Metadata-Version: 2.4
Name: cliquepicking
Version: 0.3.2
Classifier: Programming Language :: Rust
Classifier: Programming Language :: Python :: Implementation :: CPython
Classifier: Programming Language :: Python :: Implementation :: PyPy
Summary: Counting, Sampling and Listing Markov Equivalent DAGs
Keywords: causality,causal discovery,markov equivalence
Author: Marcel Wienöbst
Requires-Python: >=3.8
Description-Content-Type: text/markdown; charset=UTF-8; variant=GFM

# cliquepicking

You can install the cliquepicking module with ```pip install cliquepicking```. 

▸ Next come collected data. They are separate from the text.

-- ==== Sys2Proof/Machine/Pins.lean ====
section
/-!
DEFINITION. Power, reset, hold-up and pins (R52, R53, R644, R648-R668), the PCIe resets (R620), SMBus and JTAG (R662, R663).
-/

namespace Sys2Proof.Machine

/-! ### RST_N, supply and clocks (R53, R644, R654-R658, R665, R666) -/

/-- RST_N falls (R658): pulses shorter than 100 ns are ignored; outputs go high-impedance. -/
def State.resetAssert (s : State) (ns : Nat) : State :=
  if ns < 100 ∨ !s.pwr.powered then s
  else { s with pwr := { s.pwr with rstN := false, driven := false, alarmN := true, smbAlertN := true } }

/-- Registers that RST_N takes from straps and clay words (GLB_NODE, FWM_STAT.ROLE, SEC_STAT.ID_OK, SEC_ALARM_STAT.LATCH, FLT_INC,
FLT_ORD_SEQ). -/
def State.loadStraps (s : State) (st : Straps) : State :=
  let s := (s.setF F.GLB_NODE_TRAY_POS st.trayPos).setF F.GLB_NODE_NODE_ID st.trayPos
  let s := (s.setF F.FWM_STAT_ROLE (bit1 (decide (st.bootSel = 1)))).setF F.SEC_STAT_ID_OK (bit1 (st.puf0 || st.puf1))
  let s := s.setF F.SEC_ALARM_STAT_LATCH (bit1 ((s.clayWord 0xD1).getLsbD 31))
  (s.setF F.FLT_INC_INC ((s.clayWord 0xD3).setWidth 16)).setF F.FLT_ORD_SEQ_SEQ (s.clayWord 0xD2)

/-- RST_N rises on a powered node (R657): everything but the clay bank, the free draws, what has left the node and the commands that wait
is as at reset; clay copies are reconciled, straps sampled and the map loaded. A level-3 hold and a thermal trip stand (R610, R660).
PWRFAIL_N low at the edge holds the node in reset (R658). -/
def State.resetDeassert (s : State) (st : Straps) : State :=
  if !s.pwr.powered ∨ s.pwr.rstN then s
  else
    let s := s.clayFlush s.clay.pend
    let held := decide (s.pwr.hold = .alarm) || decide (s.pwr.hold = .thermal)
    let up := s.pwr.refclk && s.pwr.perstN
    let r := { State.reset with
      part := s.part
      clay := { s.clay with bank0 := st.bank0, bank1 := st.bank1 }
      out := s.out
      free := s.free
      pending := s.pending
      pwr := { State.reset.pwr with
        hold := if held then s.pwr.hold else if st.pwrfailN then .none else .holdUpEnd
        perstN := s.pwr.perstN
        pcieUp := up
        refclk := s.pwr.refclk
        thermtripN := s.pwr.thermtripN
        jtag := s.pwr.jtag
        driven := !held && st.pwrfailN
        straps := st } }
    ((State.clayReconcile r).loadStraps st).loadMap

/-- The root PLL locks (R644). -/
def State.pllLocked (s : State) : State := s.setF F.PWR_STAT_PLL_LOCK 1

/-- The root PLL loses lock (R53, R644): the node holds itself in reset. -/
def State.pllLost (s : State) : State := (s.setF F.PWR_STAT_PLL_LOCK 0).holdReset .pll

/-- The rails are removed (R654, R660, R666): nothing is driven, and a hold or a trip ends. -/
def State.supplyRemoved (s : State) : State :=
  let s := s.clayFlush s.clay.pend
  { s with pwr := { s.pwr with
      powered := false, rstN := false, hold := .none, holdUp := false, stage := none, alarmN := true, thermtripN := true,
      smbAlertN := true, pcieUp := false, driven := false } }

/-- The rails rise with RST_N low (R665). -/
def State.powerUp (s : State) : State :=
  if s.pwr.powered then s
  else { s with pwr := { s.pwr with
      powered := true, rstN := false, hold := .none, perstN := false, pcieUp := false, refclk := true, jtag := .idcode, driven := false } }

/-! ### Hold-up (R648-R650) -/

/-- A hold-up starts (R649): 0.5 µs, 125 tk, after the fall. A handover aborts. -/
def State.holdUp (s : State) : State :=
  if s.pwr.holdUp then s
  else State.hoAbort { s with pwr := { s.pwr with holdUp := true, failAt := s.now - 125 } } 0xA

/-- POWER_FAIL (R650). -/
def State.evPowerFail (s : State) : Ev := ev 0xE8 stOk (s.clayWord 0xD5).toNat s.pwr.failAt.toNat

/-- Ticks after the fall of PWRFAIL_N at which a stage falls due (R649). -/
def holdUpTicks : HoldStage → Nat
  | .going => 250
  | .clayEnd => 5000
  | .powerFail => 7500
  | .selfReset => 12500

/-- The next stage of a hold-up falls due (R649, R468); stages come in their order, none before its time. -/
def State.holdUpStage (s : State) (g : HoldStage) : State :=
  if !s.pwr.holdUp ∨ (s.now - s.pwr.failAt).toNat < holdUpTicks g then s
  else
    let s' := { s with pwr := { s.pwr with stage := some g } }
    match s.pwr.stage, g with
    | none, .going => upto (fun p s => s.hbSend p) 6 s'
    | some .going, .clayEnd => (s'.clayFlush s'.clay.pend).nodeClay 0xD5 (s'.clayWord 0xD5 + 1)
    | some .clayEnd, .powerFail => s'.post s'.evPowerFail
    | some .powerFail, .selfReset => s'.holdReset .holdUpEnd
    | _, _ => s

/-! ### PCIe (R52, R620) -/

/-- A host queue stops at a PCIe reset: its ring lies in host memory or agent 8 posts to it. -/
def State.pcieStopQueue (s : State) (q : Nat) : State :=
  if s.on (F.QMG_Q_CFG_LOC q) ∧ s.f (F.QMG_Q_CFG_POSTER q) ≠ 8 then s
  else
    let s := if s.on (F.QMG_Q_CTL_RUN q) ∨ s.e (F.QMG_Q_CTL_RUN q) = 1
      then (s.setF (F.QMG_Q_CTL_RUN q) 0).queueCommit q s.now else s
    if s.on (F.QMG_Q_CFG_LOC q) ∨ (s.q q).descs = [] then s else s.setQ q { s.q q with dead := true }

/-- PERST_N, a hot reset or an FLR (R620). -/
def State.pcieReset (s : State) (k : PcieReset) : State :=
  let s := { s with mems := { s.mems with msix := msixReset, pba := 0 } }
  let s := upto (fun a s => ((s.wr (Reg.GLB_APT_BASE a) 0).wr (Reg.GLB_APT_ATTR a) 0).wr (Reg.GLB_APT_JOB a) 0) 16 s
  let s := upto (fun r s => if s.on (F.QMG_EVT_CFG_EN r) then (s.setF (F.QMG_EVT_CFG_EN r) 0).ringOff r else s) 16 s
  let s := upto (fun q s => s.pcieStopQueue q) 1024 s
  let s := upto (fun c s => if s.on (F.ETH_CH_CFG_EN c) then s.chOff c else s) 256 s
  if k = .perst then { s with pwr := { s.pwr with perstN := true, pcieUp := s.pwr.refclk } } else s

/-- PCIE_REFCLK is lost: the PCIe link stops, nothing else (R52). -/
def State.refclkLost (s : State) : State := { s with pwr := { s.pwr with refclk := false, pcieUp := false } }

/-! ### SMBus and JTAG (R662, R663) -/

/-- The register that an SMBus command code names. -/
def State.smbusReg (s : State) (code : BitVec 8) : Option R32 :=
  match code.toNat with
  | 1 => some s.ident
  | 2 => some (s.rd Reg.GLB_NODE)
  | 3 => some (s.rd Reg.PWR_TMAX)
  | 4 => some (s.rd Reg.PWR_POWER)
  | 5 => some (s.rd Reg.PWR_STAT)
  | 6 => some (s.rd Reg.SEC_ALARM_STAT)
  | 7 => some (s.rd Reg.FWM_STAT)
  | _ => none

/-- One bit of the SMBus packet error code, CRC-8 with the polynomial 0x07 (SMBus 3.2; PRESUMED, log entry 128). -/
def pecBit (c : BitVec 8) : BitVec 8 := if c.getLsbD 7 then (c <<< 1) ^^^ 0x07 else c <<< 1

/-- The packet error code over the bytes of a transfer, from its address byte on. -/
def pec (bs : Bytes) : BitVec 8 :=
  bs.foldl (fun (c : BitVec 8) (b : BitVec 8) => pecBit (pecBit (pecBit (pecBit (pecBit (pecBit (pecBit (pecBit (c ^^^ b)))))))))
    0

/-- A Block Read: the byte count 4, 4 bytes, little-endian, and the packet error code; any other command is not acknowledged. -/
def State.smbusRead (s : State) (code : BitVec 8) : State :=
  match s.smbusReg code with
  | some v =>
    let sent : Bytes := 4 :: natLe 4 v.toNat
    s.emit (.smbus (sent ++ [pec ([0xB4, code, 0xB5] ++ sent)]))
  | none => s

/-- The Alert Response Address is answered while SMB_ALERT_N is low, with the target address 0x5A, and the pin is released. -/
def State.smbusAlert (s : State) : State :=
  if s.pwr.smbAlertN then s
  else State.emit { s with pwr := { s.pwr with smbAlertN := true } } (.smbus [0xB4, pec [0x19, 0xB4]])

/-- An instruction that is always admitted. -/
def State.jtagLoad (s : State) (j : Jtag) : State :=
  if s.pwr.powered then { s with pwr := { s.pwr with jtag := j, driven := s.up } } else s

/-- An instruction admitted only while the node runs with BOOT_SEL 0b10 sampled; elsewhere the TAP bypasses (PRESUMED, log entry 5). -/
def State.jtagTest (s : State) (j : Jtag) : State :=
  if s.up ∧ s.pwr.straps.bootSel = 2 then { s with pwr := { s.pwr with jtag := j, driven := decide (j ≠ .highz) } }
  else s.jtagLoad .bypass

/-- The IDCODE of the part. -/
def State.idcode (s : State) : Nat := s.part.stepping.toNat * 2 ^ 28 + 0x07264B47

/-! ### Commands -/

/-- RESET_ASSERT (R658). -/
def execResetAssert (ns : Nat) (s : State) : Host.Outcome State Fault Refusal := .next (s.resetAssert ns)

/-- RESET_DEASSERT (R657). -/
def execResetDeassert (st : Straps) (s : State) : Host.Outcome State Fault Refusal := .next (s.resetDeassert st)

/-- PLL_LOCK (R644). -/
def execPllLock (s : State) : Host.Outcome State Fault Refusal := whenUp s State.pllLocked

/-- PLL_LOSS_OF_LOCK (R53). -/
def execPllLossOfLock (s : State) : Host.Outcome State Fault Refusal := whenUp s State.pllLost

/-- HOLD_UP (R649). -/
def execHoldUp (s : State) : Host.Outcome State Fault Refusal := whenUp s State.holdUp

/-- HOLD_UP_STAGE (R649). -/
def execHoldUpStage (g : HoldStage) (s : State) : Host.Outcome State Fault Refusal := whenUp s (fun s => s.holdUpStage g)

/-- PCIE_RESET (R620). -/
def execPcieReset (k : PcieReset) (s : State) : Host.Outcome State Fault Refusal := whenUp s (fun s => s.pcieReset k)

/-- SUPPLY_REMOVED (R666). -/
def execSupplyRemoved (s : State) : Host.Outcome State Fault Refusal := .next s.supplyRemoved

/-- POWER_UP (R665). -/
def execPowerUp (s : State) : Host.Outcome State Fault Refusal := .next s.powerUp

/-- PCIE_REFCLK_LOSS (R52). -/
def execPcieRefclkLoss (s : State) : Host.Outcome State Fault Refusal := .next s.refclkLost

/-- SMBUS_BLOCK_READ (R662). -/
def execSmbusBlockRead (code : BitVec 8) (s : State) : Host.Outcome State Fault Refusal := whenUp s (fun s => s.smbusRead code)

/-- SMBUS_ALERT_RESPONSE (R662). -/
def execSmbusAlertResponse (s : State) : Host.Outcome State Fault Refusal := whenUp s State.smbusAlert

/-- BYPASS (R663). -/
def execBypass (s : State) : Host.Outcome State Fault Refusal := .next (s.jtagLoad .bypass)

/-- IDCODE (R663). -/
def execIdcode (s : State) : Host.Outcome State Fault Refusal :=
  .next (if s.pwr.powered then (s.jtagLoad .idcode).emit (.jtag s.idcode) else s)

/-- SAMPLE_PRELOAD (R663). -/
def execSamplePreload (s : State) : Host.Outcome State Fault Refusal := .next (s.jtagLoad .samplePreload)

/-- EXTEST (R663). -/
def execExtest (s : State) : Host.Outcome State Fault Refusal := .next (s.jtagTest .extest)

/-- EXTEST_PULSE (R663). -/
def execExtestPulse (s : State) : Host.Outcome State Fault Refusal := .next (s.jtagTest .extestPulse)

/-- EXTEST_TRAIN (R663). -/
def execExtestTrain (s : State) : Host.Outcome State Fault Refusal := .next (s.jtagTest .extestTrain)

/-- CLAMP (R663). -/
def execClamp (s : State) : Host.Outcome State Fault Refusal := .next (s.jtagTest .clamp)

/-- HIGHZ (R663). -/
def execHighz (s : State) : Host.Outcome State Fault Refusal := .next (s.jtagTest .highz)

end Sys2Proof.Machine
end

The module provides the functions

- ```mec_size(G)```, which outputs the number of DAGs in the MEC represented by CPDAG G
- ```mec_list_dags(G)```, which returns a list of all DAGs in the MEC represented by CPDAG G
- ```mec_list_orders(G)```, which returns topological orders of all DAGs in the MEC represented by CPDAG G

and the class ```MecSampler```, which can be constructed with ```MecSampler(G)``` and has the methods ```sample_dag()``` and ```sample_order()```, which produce a single DAG (or its topological order) from the MEC represented by CPDAG G. Repeatedly calling these methods is computationally cheap compared to initially constructing the sampler. 

The DAGs are returned as edge lists and they can be read e.g. in networkx using ```nx.DiGraph(dag)``` (see the example at the bottom).

Be aware that ```mec_sample_dags(G, k)``` holds (and returns) k DAGs in memory. (For large graphs) to avoid high memory demand, generate DAGs in smaller batches or use ```mec_sample_orders(G, k)```, which only returns the easier-to-store topological order. 

Be aware that ```mec_list_dags(G)``` holds in memory (and returns) all DAGs in the MEC. For large MECs this can lead to out-of-memory errors, so consider checking the size of the MEC using ```mec_size(G)``` before calling this method.

In all cases, G should be given as an edge list (vertices should be represented by zero-indexed integers), which includes ```(a, b)``` and ```(b, a)``` for undirected edges $a - b$ and only ```(a, b)``` for directed edges $a \rightarrow b$. E.g.

```python
import cliquepicking as cp

edges = [(0, 1), (1, 0), (1, 2), (2, 1), (0, 3), (2, 3)]
print(cp.mec_size(edges))
```

computes the MEC size for the graph with edges $0 - 1 - 2$ and $0 \rightarrow 3 \leftarrow 2$ and hence the code should print out ```3```.

For a more involved example (Example 3 from the AAAI paper), which illustrates use with networkx, see:

```python
import cliquepicking as cp
import networkx as nx

G = nx.DiGraph()
G.add_edge(0, 1)
G.add_edge(1, 0)
G.add_edge(0, 2)
G.add_edge(2, 0)
G.add_edge(1, 2)
G.add_edge(2, 1)
G.add_edge(1, 3)
G.add_edge(3, 1)
G.add_edge(1, 4)
G.add_edge(4, 1)
G.add_edge(1, 5)
G.add_edge(5, 1)
G.add_edge(2, 3)
G.add_edge(3, 2)
G.add_edge(2, 4)
G.add_edge(4, 2)
G.add_edge(2, 5)
G.add_edge(5, 2)
G.add_edge(3, 4)
G.add_edge(4, 3)
G.add_edge(4, 5)
G.add_edge(5, 4)
print(cp.mec_size(list(G.edges)))

sampler = cp.MecSampler(list(G.edges))
for _ in range(5):
    print(nx.DiGraph(sampler.sample_dag()))

for _ in range(5):
    print(sampler.sample_order())
```

## Time Complexity
The counting procedure has worst-case run-time $n^3$, with $n$ denoting the number of vertices of the input graph. This improves the asymptotic complexity from the literature based on the comment at the bottom of page 80 in my [thesis](https://epub.uni-luebeck.de/items/44cd6c2b-c86a-40bc-aef2-669310429ac6). That is, each recursive call is associated with a subtree of the clique-tree of $G$ shaving off a factor of $n$. By using global memoization the computations of function $\phi$ are also possible in this run-time. The general procedure is identical to the published algorithm. There are a few additional practical optimizations that do not further improve the worst-case run-time but make the algorithm faster in practice compared to previous implementations.